In 1964, the Jim Kweskin Jug Band comprised Kweskin on guitar, Lyman on harmonica, Bill Keith on banjo, Geoff Muldaur on mandolin, guitar, and vocals, Maria D’Amato on vocals and tambourine, and Fritz Richmond on jug. They open Festival!, Murray Lerner’s 1967 documentary about the early-sixties installments of the Newport Folk Festival—a sign of the Jug Band’s dominance, given that the slate also included Johnny Cash, Son House, Mississippi John Hurt, and Bob Dylan. Festival! contains some of the only available footage of Lyman. The Jug Band performs about a minute of the lovelorn “Hannah” before the cameraman calls cut. “Are you telling me you cut in the middle of that song?” Kweskin angrily inquires. “If we had really been blowing,” Lyman interjects, “he couldn’t have helped but listen.” The decision to cut meant the band had failed, according to Mel. Here, he comes off as a bright young man who has developed his own philosophy about life and art.
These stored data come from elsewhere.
-- ==== Sys2Proof/Syntax.lean ====
section
/-! DEFINITION. The commands: one constructor of `Instr` per row of spec/opcode_table.json, with
the operands the model gives each row, and the types of those operands. The table gives the rows no
fields; an operand is what reaches the part from outside as the step happens, a measured value, an
address or a request (log 4). -/

namespace Sys2Proof

/-- Whether a transaction reads, writes or modifies atomically (R22). -/
inductive AccKind where
  /-- A read. -/
  | read
  /-- A write. -/
  | write
  /-- A RISC-V atomic memory operation. -/
  | amo
  deriving DecidableEq, Repr

/-- The kinds of RISC-V atomic memory operation (PRESUMED from the RISC-V A extension, log 13). -/
inductive AmoOp where
  | swap | add | xor | and | or | min | max | minu | maxu
  deriving DecidableEq, Repr

/-- One access of an initiator (R22): what it does, where, how many bytes and the bytes written. -/
structure Access where
  kind : AccKind
  amo : AmoOp
  addr : Nat
  size : Nat
  data : List Byte
  deriving DecidableEq, Repr

/-- What a target answers (R24): its data and OK, OK with a byte its memory corrected (R399), data
uncorrectable at the target or in transit (kind 0x5), or a target error (kind 0x7). The target's own
fault source and kind are named, and which byte of the access failed. -/
inductive RespKind where
  | ok
  | okCorrected (source : BitVec 8) (kind : BitVec 4) (byte : Nat)
  | uncorrTransit
  | uncorrTarget (source : BitVec 8) (kind : BitVec 4) (byte : Nat)
  | targetError (source : BitVec 8) (kind : BitVec 4)
  deriving DecidableEq, Repr

/-- What a core's own memories find in an access (R399, R419): nothing, a byte of its tightly coupled
memory or of its L2 corrected, or one with two bad bits; `byte` is the byte's place in the access. -/
inductive CoreEcc where
  | clean
  | tcmCorrected (byte : Nat)
  | tcmBad (byte : Nat)
  | l2Corrected (byte : Nat)
  | l2Bad (byte : Nat)
  deriving DecidableEq, Repr

/-- The signals of R57 that declare power loss. -/
inductive PlCause where
  | comparator | v12 (mv : Nat) | v5 (mv : Nat) | pwrdis
  deriving DecidableEq, Repr

/-- An object's address (R66). -/
structure ObjKey where
  index : BitVec 16
  sub : BitVec 8
  deriving DecidableEq, Repr

/-- An object's value: a number as the bits of its type, or a string of bytes (R67). -/
inductive OdVal where
  | num (v : Nat)
  | oct (b : List Byte)
  deriving DecidableEq, Repr

/-- One item of a request: index, subindex, type and the value's bytes (R72, R80). -/
structure WriteItem where
  key : ObjKey
  ty : BitVec 8
  bytes : List Byte
  deriving DecidableEq, Repr

/-- A sender, identified as R84 gives for its transport. -/
inductive Sender where
  | t1s (mac : BitVec 48) (node : BitVec 16)
  | i3c (eid : BitVec 8)
  | nvme (ctrl : Fin 2)
  deriving DecidableEq, Repr

/-- A session: one sender (which names its transport) in one role (R74). -/
structure SessionId where
  sender : Sender
  role : BitVec 2
  deriving DecidableEq, Repr

/-- How a Buyth frame reaches the drive (R88 to R90): an Ethernet frame with its addresses, EtherType
and whether it carries a VLAN tag; an MCTP message, reassembled, with its source endpoint, message type
and enterprise number; or a Buyth Send of a controller. -/
inductive Link where
  | t1s (src dst : BitVec 48) (etherType : BitVec 16) (vlan : Bool)
  | i3c (eid : BitVec 8) (msgType : BitVec 8) (enterprise : BitVec 32)
  | nvme (ctrl : Fin 2)
  deriving DecidableEq, Repr

/-- A frame as it reaches the server: its bytes (R79), how many requests of its transport already wait
(R77), and which guests answer an access within 10 ms (R71). -/
structure Frame where
  link : Link
  bytes : List Byte
  queued : Nat
  guests : BitVec 4
  deriving DecidableEq, Repr

/-- A frame on its transport: the link it came by and its bytes. -/
structure Wire where
  link : Link
  bytes : List Byte
  deriving DecidableEq, Repr

/-- What a frame finds as it arrives: how many requests of its transport already wait (R77), and which
guests answer an access within 10 ms (R71). -/
structure Arrival where
  queued : Nat
  guests : BitVec 4
  deriving DecidableEq, Repr

/-- The frame that arrives on its transport. -/
def Frame.of (w : Wire) (x : Arrival) : Frame :=
  { link := w.link, bytes := w.bytes, queued := x.queued, guests := x.guests }

/-- A frame without what it finds. -/
def Frame.wire (f : Frame) : Wire := { link := f.link, bytes := f.bytes }

/-- What a frame finds as it arrives. -/
def Frame.here (f : Frame) : Arrival := { queued := f.queued, guests := f.guests }

/-- How the programming of a store copy ended (R75). -/
inductive SaveResult where
  | done | programFailed | verifyFailed
  deriving DecidableEq, Repr

/-- A guest object as its guest reports it (R71). -/
structure GuestObj where
  key : ObjKey
  ty : BitVec 8
  access : BitVec 2
  role : BitVec 2
  saved : Bool
  dflt : Option OdVal
  value : OdVal
  deriving DecidableEq, Repr


/-- One sector a read operation asks for (R211, R246): its place on the track, the tag it must
carry, where its data goes, the nominal sample indices of mark A and the Substitute mark, those of
its continuation marks, and the host command it serves, by fetch number. -/
structure SectorReq where
  sector : Nat
  tag : BitVec 64
  dest : Nat
  nomA : Nat
  nomB : Nat
  conts : List Nat
  cmd : Option Nat
  nsid : Nat
  lba : Nat
  deriving DecidableEq, Repr

/-- A read operation that resident firmware posts to an island (R205, R211). `ladder` names the
recovery ladder whose re-read it is. -/
structure ReadOp where
  opId : BitVec 32
  head : BitVec 5
  zone : BitVec 6
  track : BitVec 24
  sectors : List SectorReq
  ladder : Option Nat
  deriving DecidableEq, Repr

/-- What the ADCs deliver while one read gate is open (R205, R217, R242): both readers' codes from 16 bits
before the nominal preamble start to 16 bits after the pad, without those of servo gates, indexed after the
whole bits of RB_DELAY; and the index at which a servo gate opens that the read operation did not place. -/
structure GateInputs where
  samplesA : List (BitVec 7)
  samplesB : List (BitVec 7)
  servo : Option Nat
  deriving DecidableEq, Repr

/-- A defect region (R215, R218): the readers it flags, its kind, length and start. -/
structure Region where
  b : Bool
  a : Bool
  dropout : Bool
  length : BitVec 12
  start : BitVec 16
  deriving DecidableEq, Repr

/-- A replay request (R228). `ladder` names the recovery ladder that asks, for a resident one. -/
structure ReplayReq where
  resident : Bool
  ladder : Option Nat
  slot : BitVec 3
  anchor : BitVec 2
  index : BitVec 16
  offset : Int
  bank : Option (BitVec 3)
  weights : Option Word
  erase : BitVec 2
  extra : Word
  iter : Nat
  deriving DecidableEq, Repr

/-- What a row-parity rebuild has before it (R251, R254): the members missing, numbered 0 to k - 1
with P as k and Q as k + 1, and the data of the others, by number. -/
structure RebuildInputs where
  missing : List Nat
  present : List (Nat × List Byte)
  deriving DecidableEq, Repr

/-- A write operation (R271): per sector, its source address and tag. -/
structure WriteOp where
  opId : BitVec 32
  head : BitVec 5
  zone : BitVec 6
  track : BitVec 24
  first : Nat
  sectors : List (Nat × BitVec 64)
  deriving DecidableEq, Repr

/-- A chunk to destage (R313): the command, by fetch number, its map units, and per stripe, in the
order of the list of stripes, the predicted seek time to its write point, in microseconds; where its pages begin in the buffer, and where resident
firmware puts parity and fillers. -/
structure ChunkInputs where
  cmd : Nat
  gmu : Nat
  len : Nat
  seeks : List Nat
  src : Nat
  spare : Nat
  deriving DecidableEq, Repr

/-- A physical sector: actuator, head, track and sector index (R260). -/
structure PhysSector where
  act : Fin 4
  head : BitVec 5
  track : BitVec 24
  sector : Nat
  deriving DecidableEq, Repr

/-- A Homework job (R324): its code, the logical or pooled band it works on, its actuator and head,
the free slot it writes, and the sector it relocates. -/
structure JobReq where
  code : Nat
  band : Nat
  act : Fin 4
  head : BitVec 5
  toAct : Fin 4
  toHead : BitVec 5
  toZone : BitVec 6
  toTrack : BitVec 24
  sector : Option PhysSector
  deriving DecidableEq, Repr

/-- The operations a Timetable candidate can be (R344, R350). -/
inductive CandKind where
  | foreground (cmd : Nat) (write : Bool)
  | obligatory (kind job : Nat) (write : Bool)
  | optional (write : Bool)
  deriving DecidableEq, Repr

/-- One way to run a candidate (R344, R347): its seek class, its duration, and per 10 us slot from its
start the magnitude of the seek's acceleration in 10^6 tracks/s2 and its gates (bit 0 read gate, bit 1
write gate, bit 2 write heater); whether it loads or unloads heads, whether it is a calibration grant,
and the spindle acceleration in rpm/s. -/
structure Plan where
  cls : Nat
  us : Nat
  acc : List Nat
  gates : List (BitVec 3)
  load : Bool
  cal : Bool
  ramp : Nat
  deriving DecidableEq, Repr

/-- A candidate operation (R338, R350): its deadline in chip time, the predicted time until its
first sector, and its plans in rising order of class. -/
structure Cand where
  id : Nat
  act : Fin 4
  head : BitVec 5
  kind : CandKind
  due : BitVec 64
  tAcc : Nat
  seek : Bool
  plans : List Plan
  deriving DecidableEq, Repr

/-- What a period boundary brings (R338, R345): the candidates; the operations that ended, each with the
measured 12 V charge of its seek; and the measured charge of the last period for the spindle and for each
actuator's VCM, in uC. -/
structure BoundaryInputs where
  cands : List Cand
  ended : List (Nat × Nat)
  spindle : Nat
  vcm : List Nat
  deriving DecidableEq, Repr

/-- The head of an NVMe command as fetched (R370): its controller, submission queue and command
identifier. -/
structure NvmeHdr where
  ctrl : Fin 2
  sqid : Nat
  cid : Nat
  deriving DecidableEq, Repr

/-- The blocks an I/O command names (R302). -/
structure IoRange where
  nsid : Nat
  lba : Nat
  nlb : Nat
  deriving DecidableEq, Repr

/-- What the boot ROM's scan of the NOR flash finds bad (R75, R491): the SEQs of the ring records that fail
their CRC, and which store copies lost bits while the power was off. -/
structure NorScan where
  ring : List Nat
  store : BitVec 2
  deriving DecidableEq, Repr

/-- What the back-EMF measurement finds besides the speed (R112): its direction and electrical angle. -/
structure CatchFind where
  reverse : Bool
  angle : BitVec 16
  deriving DecidableEq, Repr

/-- A write pass that comes round again (R282): its actuator, and the channel bits from the first one
written to 16 bits before the next servo gate. -/
structure PassInputs where
  act : Fin 4
  room : Nat
  deriving DecidableEq, Repr

/-- What closing a row group has before it (R316): where resident firmware puts parity and fillers in the
buffer, and whether a member read again after a restore fails steps 1 and 2 of the ladder. -/
structure CloseInputs where
  spare : Nat
  lost : Bool
  deriving DecidableEq, Repr

/-- What CC and AQA ask for as a controller is enabled (R365, R368): the arbitration mechanism and the sizes
of the admin queues, counted from 0. -/
structure EnableSetup where
  ams : BitVec 3
  asqs : BitVec 12
  acqs : BitVec 12
  deriving DecidableEq, Repr

/-- How a page program ends, and the erase of the sector ahead where the program starts one (R483). -/
structure FlashOutcome where
  programmed : Bool
  erased : Bool
  deriving DecidableEq, Repr

/-- What the I3C bus shows of an ENTDAA (R89, R96): bits [11:0] of the provisional ID that won the
arbitration, the dynamic address and the endpoint ID then assigned (0: none), and whether the bus failed. -/
structure DaaInputs where
  pid : BitVec 12
  addr : BitVec 8
  eid : BitVec 8
  busFault : Bool
  deriving DecidableEq, Repr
While Kweskin may have been the front man, the Festival! footage makes it blazingly clear who commanded the attention of the room when the music stopped. After the band playfully gangs up on Lerner, Lyman goes on an earnest rant: “We’re trying to take our perception, our understanding of the truth and put it in a form, so you can hear it sensually, with your ears, just like a painter takes what he knows of the truth and puts it on a canvas so the people can dig it in a sensual way with their eyes. Our thing happens to be an ear-thing, that’s all.” Lyman pauses, smiles. Lerner cuts to the title card. The movie starts.
A folk music virtuoso, Lyman was also present at the birth of the America psychedelic revolution. In the early sixties, he had followed his girlfriend, Judy Silver, a Kansas native, from New York City to Waltham, Massachusetts, where they lived with some of her Brandeis University friends. One town over, in Newton, professors Timothy Leary and Richard Alpert had begun expanding their Harvard Psilocybin Project—in which they administered psychoactive chemicals to graduate students on a large scale—to include off-campus, unofficial research conducted in their respective homes. Their quiet, suburban houses quickly became a test site for the prominent commune they would soon establish in Millbrook, New York. Artists, writers, and musicians crashed at Leary’s 47 Homer Street place and Alpert’s home on 23 Kenwood. The intake of psychedelics was Olympian, trading sexual partners commonplace, and the residents’ children ran around unsupervised. No one can recall exactly how Mel Lyman found his way to Richard Alpert’s house, but he soon became a fixture, grinding up morning glory seeds when the LSD ran out, and performing “This Land Is Your Land” for wide-eyed mental cosmonauts by candlelight.